The scope of this invention includes applications as diverse as medical procedures such as arthroscopic surgery or ophthalmic exams, biological specimen articulation, sensor or specimen articulation, as in x-ray diffractometry, microscopy, manufacturing assembly, parts machining, and motion simulation. Most mechanisms for six or more axis of articulation of an end effector are based on analogous simulation of the human arm with its links (bones) and joints. These structural analog features allow the hand which is an analog of the end effector to be moved and positioned with six or more degrees of freedom with respect to an otherwise stationary body. Such “elbowed” mechanisms known as robot arms in the art, however, lack desirable stiffness and require highly complex or computer controlled actuation of its driving motors to achieve even simple motion, such as arcuate motion. The analysis of the position and motion of the links of robot arms which are serially distributed is complicated when the analysis work backwards, i.e., from the “hand” to the fixed stationary body. The set optimum joint angles is sometimes an infinite set.

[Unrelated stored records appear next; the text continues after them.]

/-- LOOK_PUBLISH accepted: the record of the slot is replaced, and clips graded otherwise are marked regrade-due;
nothing is answered and no fault recorded (R118, R121). Not accepted: refused with BAD_SLOT or SLOT_FIXED when
addressed here, ignored when broadcast or not newer (R118, R169). The values are clamped as they enter the record,
each on its own (R120). That one addressed here is taken in SILENT too, once it is in the receive queue, is the
model's choice (log 49). -/
def Obligations.PublicationIsAcceptedOrRefused : Prop :=
  (∀ (m : Message) (rest : List Message) (s : State),
     s.heads .lookPublish m rest → 1 ≤ byteAt m.body 0 → byteAt m.body 0 ≤ 15 →
     (∀ old, s.look (byteAt m.body 0) = some old → newerVersion (readLook m.body).version old.version = true) →
     ∃ t, exec .lookPublish s = .next t
       ∧ t = { s with
           trunk := { s.trunk with recvQ := rest }
           looks := s.looks.set (byteAt m.body 0) (some (readLook m.body)), cards := t.cards }
       ∧ ∀ i, (s.card i = none → t.card i = none)
         ∧ ∀ c, s.card i = some c → ∃ c', t.card i = some c' ∧ c' = { c with clips := c'.clips }
           ∧ c'.clips.length = c.clips.length
           ∧ ∀ (n : Nat) (k : Clip), c.clips[n]? = some k → ∃ k' : Clip, c'.clips[n]? = some k'
             ∧ k' = { k with regradeDue := k'.regradeDue }
             ∧ (k'.regradeDue = true ↔ k.regradeDue = true ∨ ∃ l, k.latched = some l
                 ∧ ((l.slot = byteAt m.body 0 ∧ l.version ≠ (readLook m.body).version)
                   ∨ (k.assigned = byteAt m.body 0 ∧ l.slot ≠ byteAt m.body 0))))
  ∧ (∀ (m : Message) (rest : List Message) (s : State), s.heads .lookPublish m rest →
       (15 < byteAt m.body 0 → m.target ≠ 0 → s.takesControl = true →
         exec .lookPublish s = .next { s with trunk := { s.trunk with
           recvQ := rest, sendQ := s.trunk.sendQ ++ [⟨.refusal, m.source, refusalBody m .badSlot⟩] } })
       ∧ (byteAt m.body 0 = 0 → m.target ≠ 0 → s.takesControl = true →
         exec .lookPublish s = .next { s with trunk := { s.trunk with
           recvQ := rest, sendQ := s.trunk.sendQ ++ [⟨.refusal, m.source, refusalBody m .slotFixed⟩] } })
       ∧ ((byteAt m.body 0 = 0 ∨ 15 < byteAt m.body 0) → m.target = 0 →
         exec .lookPublish s = .next { s with trunk := { s.trunk with recvQ := rest } })
       ∧ (∀ old, 1 ≤ byteAt m.body 0 → byteAt m.body 0 ≤ 15 → s.look (byteAt m.body 0) = some old →
         newerVersion (readLook m.body).version old.version = false →
         exec .lookPublish s = .next { s with trunk := { s.trunk with recvQ := rest } }))
  ∧ (∀ body : List Byte,
       (readLook body).version = BitVec.ofNat 16 (halfAt body 1) ∧ (readLook body).name = slice body 4 8
       ∧ (readLook body).values.slopeR = min (halfAt body 12) 4095
       ∧ (readLook body).values.slopeG = min (halfAt body 14) 4095
       ∧ (readLook body).values.slopeB = min (halfAt body 16) 4095
       ∧ (readLook body).values.saturation = min (halfAt body 18) 2047
       ∧ (readLook body).values.offsetR = max (-2048) (min (signed16 (halfAt body 20)) 2047)
       ∧ (readLook body).values.offsetG = max (-2048) (min (signed16 (halfAt body 22)) 2047)
       ∧ (readLook body).values.offsetB = max (-2048) (min (signed16 (halfAt body 24)) 2047)
       ∧ (readLook body).values.tone.length = 33
       ∧ ∀ n, n < 33 → (readLook body).values.tone[n]? = some (min (halfAt body (28 + 2 * n)) 4095))
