/-! ### modTrunk -/

@[simp] theorem State.modTrunk_pending (s : State) (f : Trunk → Trunk) : (s.modTrunk f).pending = s.pending := rfl
@[simp] theorem State.modTrunk_image (s : State) (f : Trunk → Trunk) : (s.modTrunk f).image = s.image := rfl
@[simp] theorem State.modTrunk_seated (s : State) (f : Trunk → Trunk) : (s.modTrunk f).seated = s.seated := rfl
@[simp] theorem State.modTrunk_trunk (s : State) (f : Trunk → Trunk) : (s.modTrunk f).trunk = f s.trunk := rfl
@[simp] theorem State.modTrunk_line (s : State) (f : Trunk → Trunk) : (s.modTrunk f).line = s.line := rfl
@[simp] theorem State.modTrunk_slots (s : State) (f : Trunk → Trunk) : (s.modTrunk f).slots = s.slots := rfl
@[simp] theorem State.modTrunk_cards (s : State) (f : Trunk → Trunk) : (s.modTrunk f).cards = s.cards := rfl
@[simp] theorem State.modTrunk_serial (s : State) (f : Trunk → Trunk) : (s.modTrunk f).serial = s.serial := rfl
@[simp] theorem State.modTrunk_hosted (s : State) (f : Trunk → Trunk) : (s.modTrunk f).hosted = s.hosted := rfl
@[simp] theorem State.modTrunk_nextRun (s : State) (f : Trunk → Trunk) : (s.modTrunk f).nextRun = s.nextRun := rfl
@[simp] theorem State.modTrunk_ports (s : State) (f : Trunk → Trunk) : (s.modTrunk f).ports = s.ports := rfl
@[simp] theorem State.modTrunk_looks (s : State) (f : Trunk → Trunk) : (s.modTrunk f).looks = s.looks := rfl
@[simp] theorem State.modTrunk_working (s : State) (f : Trunk → Trunk) : (s.modTrunk f).working = s.working := rfl
@[simp] theorem State.modTrunk_grade (s : State) (f : Trunk → Trunk) : (s.modTrunk f).grade = s.grade := rfl
@[simp] theorem State.modTrunk_stationLog (s : State) (f : Trunk → Trunk) : (s.modTrunk f).stationLog = s.stationLog := rfl
@[simp] theorem State.modTrunk_pubQ (s : State) (f : Trunk → Trunk) : (s.modTrunk f).pubQ = s.pubQ := rfl

/-! ### modSlot -/

@[simp] theorem State.modSlot_pending (s : State) (i : SlotId) (f : SlotReader → SlotReader) : (s.modSlot i f).pending = s.pending := rfl
@[simp] theorem State.modSlot_image (s : State) (i : SlotId) (f : SlotReader → SlotReader) : (s.modSlot i f).image = s.image := rfl
@[simp] theorem State.modSlot_seated (s : State) (i : SlotId) (f : SlotReader → SlotReader) : (s.modSlot i f).seated = s.seated := rfl
@[simp] theorem State.modSlot_trunk (s : State) (i : SlotId) (f : SlotReader → SlotReader) : (s.modSlot i f).trunk = s.trunk := rfl
@[simp] theorem State.modSlot_line (s : State) (i : SlotId) (f : SlotReader → SlotReader) : (s.modSlot i f).line = s.line := rfl
@[simp] theorem State.modSlot_slots (s : State) (i : SlotId) (f : SlotReader → SlotReader) : (s.modSlot i f).slots = s.slots.set i (f (s.slots.get i)) := rfl
@[simp] theorem State.modSlot_cards (s : State) (i : SlotId) (f : SlotReader → SlotReader) : (s.modSlot i f).cards = s.cards := rfl
@[simp] theorem State.modSlot_serial (s : State) (i : SlotId) (f : SlotReader → SlotReader) : (s.modSlot i f).serial = s.serial := rfl
@[simp] theorem State.modSlot_hosted (s : State) (i : SlotId) (f : SlotReader → SlotReader) : (s.modSlot i f).hosted = s.hosted := rfl
@[simp] theorem State.modSlot_nextRun (s : State) (i : SlotId) (f : SlotReader → SlotReader) : (s.modSlot i f).nextRun = s.nextRun := rfl
@[simp] theorem State.modSlot_ports (s : State) (i : SlotId) (f : SlotReader → SlotReader) : (s.modSlot i f).ports = s.ports := rfl
@[simp] theorem State.modSlot_looks (s : State) (i : SlotId) (f : SlotReader → SlotReader) : (s.modSlot i f).looks = s.looks := rfl
@[simp] theorem State.modSlot_working (s : State) (i : SlotId) (f : SlotReader → SlotReader) : (s.modSlot i f).working = s.working := rfl
@[simp] theorem State.modSlot_grade (s : State) (i : SlotId) (f : SlotReader → SlotReader) : (s.modSlot i f).grade = s.grade := rfl
@[simp] theorem State.modSlot_stationLog (s : State) (i : SlotId) (f : SlotReader → SlotReader) : (s.modSlot i f).stationLog = s.stationLog := rfl
@[simp] theorem State.modSlot_pubQ (s : State) (i : SlotId) (f : SlotReader → SlotReader) : (s.modSlot i f).pubQ = s.pubQ := rfl
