-- ==== Sys2Proof/Tests/Slice0.lean ====
section
/-! SUPPORT. Tests: terms that the well-formedness check refuses, worked values of the manual, and for every statement that
has hypotheses a state and operands that meet them, clause by clause. -/

namespace Sys2Proof.Tests
open Sys2Proof Sys2Proof.Machine

/-! ## Well-formedness -/

theorem test_wf_startReset :
    (Instr.startReset ⟨some ⟨.flash, 0x100000000, 0⟩, none⟩ (.all none)).wellFormed = false
      ∧ (Instr.startReset ⟨none, some ⟨.flash, 0, 0x100000000⟩⟩ (.all none)).wellFormed = false
      ∧ (Instr.startReset ⟨some ⟨.flash, 5, 0⟩, none⟩ (.all none)).wellFormed = true := by decide
theorem test_wf_load : (Instr.configurationLoadEnd (List.replicate 31 none)).wellFormed = false
    ∧ (Instr.configurationLoadEnd (List.replicate 32 none)).wellFormed = true := by decide
theorem test_wf_received (bytes : List Byte) (h : bytes.length = 65611) :
    (Instr.messageReceived false bytes).wellFormed = false := by simp [Instr.wellFormed, h]
theorem test_wf_timeout : (Instr.presenceTimeout 0).wellFormed = false
    ∧ (Instr.presenceTimeout 32).wellFormed = false ∧ (Instr.presenceTimeout 31).wellFormed = true := by decide
theorem test_wf_readTry (d : List Byte) (h : d.length = 65537) :
    (Instr.blockReadTryEnd .s0 (some d)).wellFormed = false := by simp [Instr.wellFormed, wellFormedBlock, h]
theorem test_wf_place : (Instr.segmentIdleTimerExpiry 8).wellFormed = false
    ∧ (Instr.reservationTimerExpiry 8).wellFormed = false ∧ (Instr.reservationTimerExpiry 7).wellFormed = true := by
  decide
theorem test_wf_report : (Instr.reportTimerExpiry .s0 65536 2).wellFormed = false
    ∧ (Instr.reportTimerExpiry .s0 0 0).wellFormed = false
    ∧ (Instr.reportTimerExpiry .s0 0 32).wellFormed = false := by decide
theorem test_wf_attach : (Instr.driveAttach .dc0 ⟨.array, 0x100000000, 0⟩).wellFormed = false
    ∧ (Instr.driveAttach .dc0 ⟨.array, 0, 0x100000000⟩).wellFormed = false := by decide
theorem test_wf_readback (blocks : List (List Byte)) (h : blocks.length = 257) :
    (Instr.digestReadbackDone .dc0 blocks).wellFormed = false
      ∧ (Instr.digestReadbackDone .dc0 []).wellFormed = false := by simp [Instr.wellFormed, h]
theorem test_wf_compare (d : List Byte) (h : d.length = 65537) :
    (Instr.fullComparePair .dc0 d).wellFormed = false := by simp [Instr.wellFormed, wellFormedBlock, h]

/-! ## Worked values of the manual -/

/-- The CRC of the nine characters 1 to 9, and of no bytes (R99). -/
theorem test_crc : crc [0x31, 0x32, 0x33, 0x34, 0x35, 0x36, 0x37, 0x38, 0x39] = 0xE3069283
    ∧ crc [] = 0 := by decide +kernel

/-- The three-block fold of chapter 6, in order and with two blocks in each other's places. -/
theorem test_fold : segmentFold [0xA0000001, 3, 0x80000000] = 0xA0000005
    ∧ segmentFold [3, 0xA0000001, 0x80000000] = 0x40000002 := by decide +kernel

/-- The tone table of the worked pixel of chapter 8. -/
def tone8 : List Nat :=
  List.replicate 11 0 ++ [1500, 1620, 0, 1880, 2000, 2150, 2280] ++ List.replicate 15 0

/-- The worked pixel of chapter 8. -/
theorem test_pixel : gradePixel ⟨1100, 1024, 980, -40, 0, 25, tone8, 1229⟩ ⟨2000, 1800, 1500⟩
    = (⟨2262, 1874, 1469⟩, false) := by decide +kernel

/-- The expected times of chapter 9: 11,261 and 15,015 ticks after the base, and the time that wraps. -/
theorem test_expected : expectedTime 1000 3 24000 1001 = 12261 ∧ expectedTime 1000 4 24000 1001 = 16015
    ∧ expectedTime 4294966000 1 24000 1001 = 2457 := by decide +kernel

/-- The arbitration words of two classes (R2). -/
theorem test_arbitration : arbitrationWord 0 1 = 3 ∧ arbitrationWord 3 31 = 255 := by decide

/-- No word of the table spells a command. -/
theorem test_decode (n w : Nat) : decodeTableWord n w = none ∧ State.reset.withFetchWord n w = State.reset := ⟨rfl, rfl⟩

/-! ## Small states -/

/-- The state a command leads to; the same state where it leads to none. -/
def after (c : Instr) (s : State) : State :=
  match exec c s with
  | .next t => t
  | _ => s

/-- Station 1 in RUN, LOCKED, after a load of the default image but for its number. -/
def run1 : State :=
  { State.reset with
    image := some { defaultImage with station := 1 }
    trunk := { Trunk.start with mode := .run, locked := true } }

/-- The tag of station 1's first card. -/
def tag1 : Tag := ⟨1, 0⟩

/-- A tag of station 2. -/
def tag2 : Tag := ⟨2, 5⟩

/-- The bytes of tag1 and tag2 in a body. -/
def tag1Bytes : List Byte := [1, 0, 0, 0]
def tag2Bytes : List Byte := [2, 5, 0, 0]

/-- A PEER target on station 2 with two cells. -/
def peer2 : Target := ⟨.peer 2, .writing, 1, [⟨.sent, 1, some 5000⟩, ⟨.sent, 3, some 5000⟩], none⟩

/-- A LOCAL target on DC0 with reserved run 0. -/
def local0 : Target := ⟨.localPort .dc0, .writing, 1, [⟨.sent, 1, none⟩, ⟨.notSent, 1, none⟩], some 0⟩

/-- A clip of blocks 1 to 24. -/
def clip1 : Clip := { indexClip [] 3 0 with first := 1, count := 24 }

/-- A card of 300 blocks, copying. -/
def card1 : CardRecord :=
  { freshRecord tag1 2 with
    state := .copying, blockCount := 300, segmentCount := 2, rows := [⟨256, some 7⟩, ⟨44, some 7⟩],
    targets := [peer2, local0], clips := [clip1] }

/-- A slot that reads block 299 of the first pass. -/
def reader1 : SlotReader :=
  { SlotReader.start with state := .reading, size := 300, queue := [.firstPass], progress := some ⟨299, none, 0, false⟩ }

/-- A READY port with a run of tag1's LOCAL target. -/
def port1 : Channel :=
  { Channel.start with
    state := .ready, cls := some .flash, fig := ⟨1000, 10, 300⟩, runs := [⟨0, .card .s0 tag1, 300, [], false⟩] }

/-- Station 1 with the card in slot 0 and the drive at DC0. -/
def busy1 : State :=
  { run1 with
    slots := run1.slots.set .s0 reader1, cards := run1.cards.set .s0 (some card1),
    ports := ⟨port1, .start⟩, nextRun := 1 }

/-- A block write of run 0. -/
def write1 : WorkItem := .write 0 298 1 0 []

/-- A hosted entry for station 2's card on DC0, with run 9. -/
def entry2 : HostedEntry :=
  { tag := tag2, round := 1, port := .dc0, blockCount := 300, segmentCount := 2, state := .receiving, run := 9,
    reservationTimer := none, highest := some 0, opened := some ⟨0, 1, [0], false, false, 500⟩, lastClosed := none,
    lastMismatch := 0xFFFF, owed := [] }

/-- Station 1 that hosts an entry in its first place. -/
def hosting (e : HostedEntry) : State :=
  { run1 with
    hosted := some e :: List.replicate 7 none
    ports := ⟨{ port1 with runs := [⟨9, .hosted tag2, 300, [], false⟩] }, .start⟩ }

/-- A state whose control receive queue holds one message. -/
def receiving (m : Message) (s : State) : State := { s with trunk := { s.trunk with recvQ := [m] } }

/-- The record of slot 0 changed. -/
def withCard (c : CardRecord) (s : State) : State := { s with cards := s.cards.set .s0 (some c) }

/-- DC0 changed. -/
def withPort (c : Channel) (s : State) : State := { s with ports := ⟨c, s.ports.dc1⟩ }

/-- A frame of clip 0 of tag1, in slot 0. -/
def frame1 (st : FrameState) : FrameEntry := ⟨.s0, tag1, 0, 0, 0, [], st⟩

/-- The frame queue of a state set. -/
def queued (q : List FrameEntry) (s : State) : State := { s with grade := { s.grade with queue := q } }

/-! ## Steps, resets and the image -/

theorem test_idle : State.reset.pending = [] := rfl

/-- An entry at the timeout and one past it, with no command waiting. -/
theorem test_overdue : ∃ s : State, s.pending = [] ∧ s.trunk.presence = [⟨2, 1000, none⟩] ++ ⟨3, 1001, none⟩ :: []
    ∧ (∀ x ∈ [(⟨2, 1000, none⟩ : PresenceEntry)], x.age ≤ s.cfg.presenceTimeout) ∧ s.cfg.presenceTimeout < 1001 :=
  ⟨{ run1 with trunk := { run1.trunk with presence := [⟨2, 1000, none⟩, ⟨3, 1001, none⟩] } }, rfl, rfl, by decide, by decide⟩

theorem test_startReset_drive :
    (after (.startReset ⟨some ⟨.flash, 10, 20⟩, none⟩ (.all none)) busy1).ports.dc0.fig = ⟨10, 10, 0⟩ := by decide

“Parallel” link mechanisms can provide improved motion analysis computations for computer control over that of the serial link robot arm. This approach has led to a number of multi-non-geometrically parallel link mechanisms. Prior art examples include U.S. Pat. No. 3,288,421 to Peterson (1966) which describes a six-legged “parallel” mechanism for moving a platform with six degrees of freedom. A further example is U.S. Pat. No. 3,295,224 to Cappel (1967), which is also a six legged “parallel” mechanism which works as a motion simulator such as the six degrees of freedom of helicopter flight. Still a further example of a multi-“parallel” link mechanism is U.S. Pat. No. 5,354,158 to Sheldon, et. al., (1994), which also describes a platform controlled by six variable length legs. A tendon link mechanism improvement upon the six-legged platform design is disclosed by U.S. Pat. No. 6,840,127 to Moran (2005).

Characteristic of the prior art is that the position and motion of the end effector is confounded by the non-orthogonal nature of the linkage motion, that is, most if not all motion (e.g., circular or orbital) of the end-effector requires the actuation of all six actuators in each leg as in U.S. Pat. Nos. 3,280,421, 3,295,224, and 5,354,158 or tendon as in U.S. Pat. No. 6,840,127. This complex actuation process requires a computer program which can run slower because of the parallel actuations that are needed. The motion/position can be difficult to compute because of the non orthogonal geometry and in determined nature of the problem. Further compounding the problem is that the degree of uncertainty of each leg or tendon is in multiple indeterminate directions, creating an extremely complex effect.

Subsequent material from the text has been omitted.